▶ [The data]:
______________________________

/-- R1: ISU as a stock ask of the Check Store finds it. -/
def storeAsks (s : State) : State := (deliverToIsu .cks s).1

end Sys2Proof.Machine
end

______________________________

Repeat, with no changes, each line from the one with "def storeAsks (s" to the end of the listing, including both ends and nothing else.

def storeAsks (s : State) : State := (deliverToIsu .cks s).1

end Sys2Proof.Machine
end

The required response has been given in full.